1. Immediate hypersensitivity
2. Delayed hypersensitivity

Question 45

Immediate hypersensitivity allergic reactions (type 1,2,3)

Answer 45

-mediated through antibodies (occurs within minutes of exposure)
Ex: allergens : pollen, pet dander, bug bites, food, medication
Reaction responses:
-APC displays antigen,
-activates Th cells,
-forms memory B cells and release of antibodies —- over production of IgE.
- includes release of histamine > anaphylaxis (circulatory collapse, vasodilation, bronchi construction)
*can kill you in about 20 mins

Treatment : Epi pen

Question 46

Delayed hypersensitivity allergic reactions (Type 4)

Answer 46

Mediated by Th cells and macrophages
— slower response (about 3 days)
Allergens: metals, perfumes, latex, poison ivy, topical antiseptics.

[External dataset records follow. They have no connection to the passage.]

theorem submitSample_wf (a0 : _) (a1 : _) (a2 : State) (a3 : _) (bb : State) (hbb : bb.sram.wf = true) (hwf : a2.sram.wf = true) : ((submitSample a0 a1 a2 a3).after bb).sram.wf = true := by
  have h : ∀ n u, (acceptSample a2 n u).s.sram.wf = true := fun n u => wf_of_same_sram (by unfold acceptSample; exact setSlot_sram _ _ _) hwf
  unfold submitSample
  extract_lets n r
  split
  · exact hbb
  · split
    · exact hbb
    · exact h _ _
theorem tableJump_wf (a0 : _) (a1 : _) (a2 : State) (a3 : _) (bb : State) (hbb : bb.sram.wf = true) (hwf : a2.sram.wf = true) : ((tableJump a0 a1 a2 a3).after bb).sram.wf = true := by
  unfold tableJump
  repeat' first
    | with_reducible assumption
    | with_reducible apply correctErrors_wf
    | with_reducible apply hbb
    | with_reducible refine ite_keeps (P := fun s => s.sram.wf = true) _ ?_ ?_
    | with_reducible refine foldl_wf _ ?_ _ _ ?_
    | intro _
    | simp only [after_fault, after_denied, after_memory, after_next, after_goto, after_ends, after_waits, state_ends, state_waits]
    | split
theorem takeItem_wf (a0 : _) (a1 : _) (a2 : State) (a3 : _) (bb : State) (hbb : bb.sram.wf = true) (hwf : a2.sram.wf = true) : ((takeItem a0 a1 a2 a3).after bb).sram.wf = true := by
  unfold takeItem
  repeat' first
    | with_reducible assumption
    | with_reducible apply answer_wf
    | with_reducible apply deviceFault_wf
    | with_reducible apply hbb
    | with_reducible refine wf_of_same_sram (setTake_sram _ _ _ _ ) ?_
    | with_reducible refine wf_of_same_sram (deliver_sram _ _ _ ) ?_
    | with_reducible refine ite_keeps (P := fun s => s.sram.wf = true) _ ?_ ?_
    | with_reducible refine foldl_wf _ ?_ _ _ ?_
    | intro _
    | simp only [after_fault, after_denied, after_memory, after_next, after_goto, after_ends, after_waits, state_ends, state_waits]
    | split
theorem taskMode_wf (a0 : _) (a1 : _) (a2 : _) (a3 : _) (a4 : State) (ha1 : ∀ y0 y1 y2, y1.sram.wf = true → (a1 y0 y1 y2).1.sram.wf = true) (hwf : a4.sram.wf = true) : (taskMode a0 a1 a2 a3 a4).s.sram.wf = true := by
  unfold taskMode
  repeat' first
    | with_reducible assumption
    | with_reducible apply onTasks_wf
    | with_reducible apply modeCommand_wf
    | with_reducible apply ha1
    | with_reducible refine wf_of_same_sram (refuse_sram _ _ ) ?_
    | with_reducible refine ite_keeps (P := fun s => s.sram.wf = true) _ ?_ ?_
    | with_reducible refine foldl_wf _ ?_ _ _ ?_
    | intro _
    | simp only [after_fault, after_denied, after_memory, after_next, after_goto, after_ends, after_waits, state_ends, state_waits]
    | split
theorem testTimer_wf (a0 : _) (a1 : State) (a2 : _) (bb : State) (hbb : bb.sram.wf = true) (hwf : a1.sram.wf = true) : ((testTimer a0 a1 a2).after bb).sram.wf = true := by
  unfold testTimer
  repeat' first
    | with_reducible assumption
    | with_reducible apply deviceFault_wf
    | with_reducible apply hbb
    | with_reducible refine ite_keeps (P := fun s => s.sram.wf = true) _ ?_ ?_
    | with_reducible refine foldl_wf _ ?_ _ _ ?_
    | intro _
    | simp only [after_fault, after_denied, after_memory, after_next, after_goto, after_ends, after_waits, state_ends, state_waits]
    | split
theorem acceptSample_s_sram (s : State) (n : Nat) (u : Int) : (acceptSample s n u).s.sram = s.sram := by
  unfold acceptSample; simp
theorem timerTrigger_wf (a0 : State) (a1 : Nat)  (hwf : a0.sram.wf = true) : (timerTrigger a0 a1).sram.wf = true := by
  unfold timerTrigger; dsimp only
  split
  · rw [acceptSample_s_sram, setSlot_sram, settleAll_sram]; exact hwf
  · rw [settleAll_sram]; exact hwf

theorem transfer_wf (a0 : _) (a1 : State) (a2 : _) (a3 : _) (bb : State) (hbb : bb.sram.wf = true) (hwf : a1.sram.wf = true) : ((transfer a0 a1 a2 a3).after bb).sram.wf = true := by
  unfold transfer
  repeat' first
    | with_reducible assumption
    | with_reducible apply hbb
    | with_reducible refine ite_keeps (P := fun s => s.sram.wf = true) _ ?_ ?_
    | with_reducible refine foldl_wf _ ?_ _ _ ?_
    | intro _
    | simp only [after_fault, after_denied, after_memory, after_next, after_goto, after_ends, after_waits, state_ends, state_waits]
    | split
theorem trimCommand_wf (a0 : _) (a1 : _) (a2 : State) (a3 : _) (ha3 : a3.s.sram.wf = true) (hwf : a2.sram.wf = true) : (trimCommand a0 a1 a2 a3).s.sram.wf = true := by
  unfold trimCommand
  repeat' first
    | with_reducible assumption
    | with_reducible apply ownerOnly_wf
    | with_reducible apply onUnit_wf
    | with_reducible apply ha3
    | with_reducible refine wf_of_same_sram (refuse_sram _ _ ) ?_
    | with_reducible refine ite_keeps (P := fun s => s.sram.wf = true) _ ?_ ?_
    | with_reducible refine foldl_wf _ ?_ _ _ ?_
    | intro _
    | simp only [after_fault, after_denied, after_memory, after_next, after_goto, after_ends, after_waits, state_ends, state_waits]
    | split
theorem withConds_wf (a0 : _) (a1 : State) (a2 : _) (a3 : _) (bb : State) (hbb : bb.sram.wf = true) (hwf : a1.sram.wf = true) : ((withConds a0 a1 a2 a3).after bb).sram.wf = true := by
  unfold withConds
  repeat' first
    | with_reducible assumption
    | with_reducible apply hbb
    | with_reducible refine ite_keeps (P := fun s => s.sram.wf = true) _ ?_ ?_
    | with_reducible refine foldl_wf _ ?_ _ _ ?_
    | intro _
    | simp only [after_fault, after_denied, after_memory, after_next, after_goto, after_ends, after_waits, state_ends, state_waits]
    | split
theorem writePoint_wf (a0 : FmtI) (a1 : Bool) (a2 : Env) (a3 : State) (a4 : Ctx) (bb : State) (hbb : bb.sram.wf = true) (hwf : a3.sram.wf = true) : ((writePoint a0 a1 a2 a3 a4).after bb).sram.wf = true := by
  unfold writePoint pointFault
  dsimp only
  repeat' first
    | exact hwf
    | exact hbb
    | (simp; exact hwf)
    | (rename_i h; cases h)
    | split at *

theorem writeSr_wf (a0 : _) (a1 : State) (a2 : _) (bb : State) (hbb : bb.sram.wf = true) (hwf : a1.sram.wf = true) : ((writeSr a0 a1 a2).after bb).sram.wf = true := by
  unfold writeSr
  repeat' first
    | with_reducible assumption
    | with_reducible apply hbb
    | with_reducible refine ite_keeps (P := fun s => s.sram.wf = true) _ ?_ ?_
    | with_reducible refine foldl_wf _ ?_ _ _ ?_
    | intro _
    | simp only [after_fault, after_denied, after_memory, after_next, after_goto, after_ends, after_waits, state_ends, state_waits]
    | split
theorem writes_wf (a0 : _) (a1 : _) (a2 : _) (a3 : State) (a4 : _) (bb : State) (hbb : bb.sram.wf = true) (hwf : a3.sram.wf = true) : ((writes a0 a1 a2 a3 a4).after bb).sram.wf = true := by
  unfold writes
  repeat' first
    | with_reducible assumption
    | with_reducible apply hbb
    | with_reducible refine ite_keeps (P := fun s => s.sram.wf = true) _ ?_ ?_
    | with_reducible refine foldl_wf _ ?_ _ _ ?_
    | intro _
    | simp only [after_fault, after_denied, after_memory, after_next, after_goto, after_ends, after_waits, state_ends, state_waits]
    | split

end Sys2Proof.Machine
end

Response: skin rash, edema, formation of bullae (blisters that can rupture and for crusty scaly skin.)

Question 47

Tissue and blood transfusion allergic immune response

Answer 47

Foreign tissue (skin graft, organ transplant, *blood transfusion)
- recognition: MHC proteins (Human Leukocyte antigen HLA)
And MHC1
*matching HLA lowers chance of rejection (related people better chance)

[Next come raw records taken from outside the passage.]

/-- A group command of level 1 that waits for members 0, its speaker, and 4. -/
def demoGroup : GroupCmd := { level := 1, via := .unit, target := 0, tag := 7, replyQueue := 0, code := 2, suite := 0, words := [], members := [0, 4]
                              answers := [], sinceTick := 0 }

/-- The house while the group command is under way, its own member's answer being there. -/
def speaking : State := { grouped with groupCmds := [demoGroup], groupOut := [(7, 0, stDone)] }

def demoTest (depth : Nat) : LoopTest :=
  { depth, count := 1, length := 64, durationS := 1, testId := 0, startTick := 0, tag := 0, replyQueue := 0, suite := 0 }

theorem witness_UnitEvents : resolve house 0 = none ∧ resolve house house.addr.self = some (.unit .module) ∧
    resolve house (addrAt house.addr.self 1 1 [] 0x200) = some (.point 0x200 false) ∧ mayRead (settleAll house) 1 0x200 = true ∧
    mayRead (settleAll house) 2 0x200 = false ∧ findRecord house .module 9 0 = none ∧ (findRecord repeated .module 7 0).isSome = true ∧
    (let s := pairOf { role := .standby }
     resolve s (addrAt s.addr.self 1 1 [] 0x200) = some (.point 0x200 true) ∧ activeElsewhere s = true ∧ s.twin.failed = false) ∧
    (awaited speaking 1 7 4 = some demoGroup ∧ 4 ≠ ownMember speaking 1) ∧
    (awaited speaking 1 7 0 = some demoGroup ∧ 0 = ownMember speaking 1 ∧
      (speaking.groupOut.find? (fun o => o.1 == 7 && o.2.1 == demoGroup.replyQueue)).isSome = true) ∧ awaited speaking 1 8 4 = none ∧
    ({ speaking with tick := 6250000 } : State).groupCmds.find? (fun g => g.level == 1 && g.tag == 7 && decide (g.sinceTick + 6250000 ≤ 6250000)) =
      some demoGroup ∧ (∀ g ∈ speaking.groupCmds, speaking.tick < g.sinceTick + 6250000) ∧
    (tlook ({ house with tests := [(unitKey port0, demoTest 4)] } : State).tests (unitKey port0) = some (demoTest 4) ∧
      house.tick < (demoTest 4).startTick + 125000000 * (demoTest 4).durationS) ∧ (demoTest 1).depth ≠ 4 := by decide

/-! ### Witnesses: the Hallway bus, inputs, outputs, loops and metering -/

/-- Hallway port 1 on its bus, as `x` makes it, its slot 2 consuming queue 0x400 with an item of some data. -/
def busWith (x : Hall) (data : List Byte) : State :=
  consumed { house with halls := [(1, { x with cfg := { x.cfg with opmode := 1 }, integrated := true, busState := 0 })] } (hallPart 1) data

def slot2 (fmt : BitVec 3) : Hall := { slots := [(2, { valid := true, suite := 1, queue := 0x400, fmt })] }

def busFrame (id : Nat) : HallFrame := { format := 0, id, ide := false, rtr := false, brs := false, esi := false, xlSec := false, dlc := 0, sdt := 0
                                         vcid := 0, af := 0, data := [], sofAgo := 0 }

def offer (id : Nat) (attempting : Bool) (lifetimeUs : Nat) : Offered :=
  { item := 0, frame := busFrame id, tag := 0, replyQueue := 0, lifetimeUs, entered := t0, suite := 1, attempting }

/-- Two frames offered, of which the one on slot 3 wins. -/
def rivals : Hall := { offered := [(2, offer 9 false 0), (3, offer 8 false 0), (4, offer 8 false 0)] }

def anyFilter : HallFilter := { valid := true, queueAction := true, suite := 1, queue := 0x400, fmt := 1 }

/-- What slot 2 of port 1 finds: it may take its item, and its checks answer `st`. -/
def slotFinds (fmt : BitVec 3) (data : List Byte) (st : Option Status) : Prop :=
  let s := busWith (slot2 fmt) data
  let b := settleHall s 1
  let c := tget {} (hallAt b 1).slots 2
  maySend b 1 = true ∧ slotQueue c = 0x400 ∧ tlook (hallAt b 1).offered 2 = none ∧ resetting b c.suite = false ∧ hallWaits b 1 0 = [] ∧
    Takes b 0x400 (hallPart 1) (fun t it => hallRefusal t 1 c it == st)

def noClock : State := { house with clock := { house.clock with clkFault := true } }

theorem witness_HallwayEvents :
    noClock.clock.clkFault = true ∧ (busWith {} []).clock.clkFault = false ∧
    (onBus (busWith {} []) 1 = true ∧ (enabledFormats (hallAt (busWith {} []) 1).cfg).getLsbD (busFrame 9).format = true ∧ house.twin.role ≠ .standby) ∧
    (hallAt (busWith { recErr := 128 } []) 1).recErr = 128 ∧ onBus house 1 = false ∧
    ((hallAt (busWith { filters := [(0, anyFilter)] } []) 1).filters.find? (fun e => filterMatches e.2 (busFrame 9)) = some (0, anyFilter)) ∧
    slotFinds 1 (List.replicate 24 0) none ∧ slotFinds 1 [0] (some (stRefused .size)) ∧
    (maySend (busWith rivals []) 1 = true ∧ attempting (busWith rivals []) 1 = none ∧ hallWaits (busWith rivals []) 1 0 = [] ∧
      WinsBus ((hallAt (busWith rivals []) 1).offered.filter (fun o => o.2.cancel.isNone && !lifetimePassed (busWith rivals []) 1 o.2)) (3, offer 8 false 0)) ∧
    maySend house 1 = false ∧
    (attempting (busWith { offered := [(2, offer 9 true 0)] } []) 1 = some (2, offer 9 true 0) ∧
      (hallAt (busWith { offered := [(2, offer 9 true 0)] } []) 1).integrated = true) ∧
    (let left : State := { house with halls := [(1, { cfg := { opmode := 1 }, offered := [(2, offer 9 true 0)] })] }
     attempting left 1 = some (2, offer 9 true 0) ∧ (hallAt left 1).integrated = false) ∧ attempting house 1 = none ∧
    (tlook (hallAt (busWith { offered := [(2, offer 9 false 5)] } []) 1).offered 2 = some (offer 9 false 5) ∧ (hallAt (busWith {} []) 1).cfg.trunk = false ∧
      (offer 9 false 5).lifetimeUs ≠ 0 ∧ reached (now house) (taddUs t0 5) = true) ∧ tlook (hallAt house 1).offered 2 = none ∧
    (let out : State := { house with halls := [(1, { cfg := { opmode := 1 }, busState := 2 })] }
     (hallAt out 1).busState = 2 ∧ hallOn out 1 = true ∧ testing out (hallUnit 1) = false) ∧
    (tget [] house.hallPairs 0).head? = none ∧
    (let told : State := { house with hallPairs := [(0, [{ tick := house.tick, recorded := true }])] }
     (tget [] told.hallPairs 0).head? = some { tick := house.tick, recorded := true } ∧ told.tick < house.tick + 125000) := by
  refine ⟨by decide, by decide, by decide, by decide, by decide, by decide,
    ⟨by decide, by decide, by decide, by decide, by decide, takes_of (by decide)⟩, ⟨by decide, by decide, by decide, by decide, by decide, takes_of (by decide)⟩,
    ⟨by decide, by decide, by decide, ⟨[(2, offer 9 false 0)], [(4, offer 8 false 0)], by decide, by decide, by decide⟩⟩, ?_⟩
  decide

If not matched agglutination/clumping by antibodies occurs.
Prevented by:
- typing blood (A+, B- etc.)
- cross matching in dish before

Question 48

2 blood groups

Answer 48

ABO antigens / types

Rh antigen / types

Question 49

ABO blood groups

Answer 49

-due to antigens
(Co dominant genes control production/ expression)

Blood type:

• A blood type> antibody B
• B blood type> antibody A
• O blood type > both A & B antibody (universal donor [can give but not recieve])
• AB blood type> neither A or B antibodies (universal recipient[can only recieve])

Question 50

Rh blood groups ( 49+ antigens )

Answer 50

-D antigen is most important in transfusion.

Blood type:
Rh- > no antibodies until exposed
Rh+ > no antibodies

Example: 
Mother Rh-(D-) 
Baby Rh+
If mom is exposed to Rh+ blood she will develop antibodies that can attack baby (especially 2nd) 
-called : Hemolytic disease of newborn
HDN

Question 51

3 ways the immune system won’t work

Answer 51

1. Incorrect response: autoimmune disease.
   - body doesn’t recognize self antigens
   Ex: diabetes mellitus (beta cells destroyed in pancreas) graves, arthritis, lupus, celiac.
2. Overactive responses: allergens/ hypersensitivity.
   - anaphylaxis/ anaphylactic shock
   Ex: multi system inflammatory syndrome in children (MIS-C) adults (Misc-A) *eg with Covid
3. Lack of response: immunodeficiency diseases.
   -genetic: primary immunodeficiency
   -acquired : eg HiV > AIDS (virus attacks CD4 Th cells) open to more opportunistic infections such as pneumonia, TB, herpes.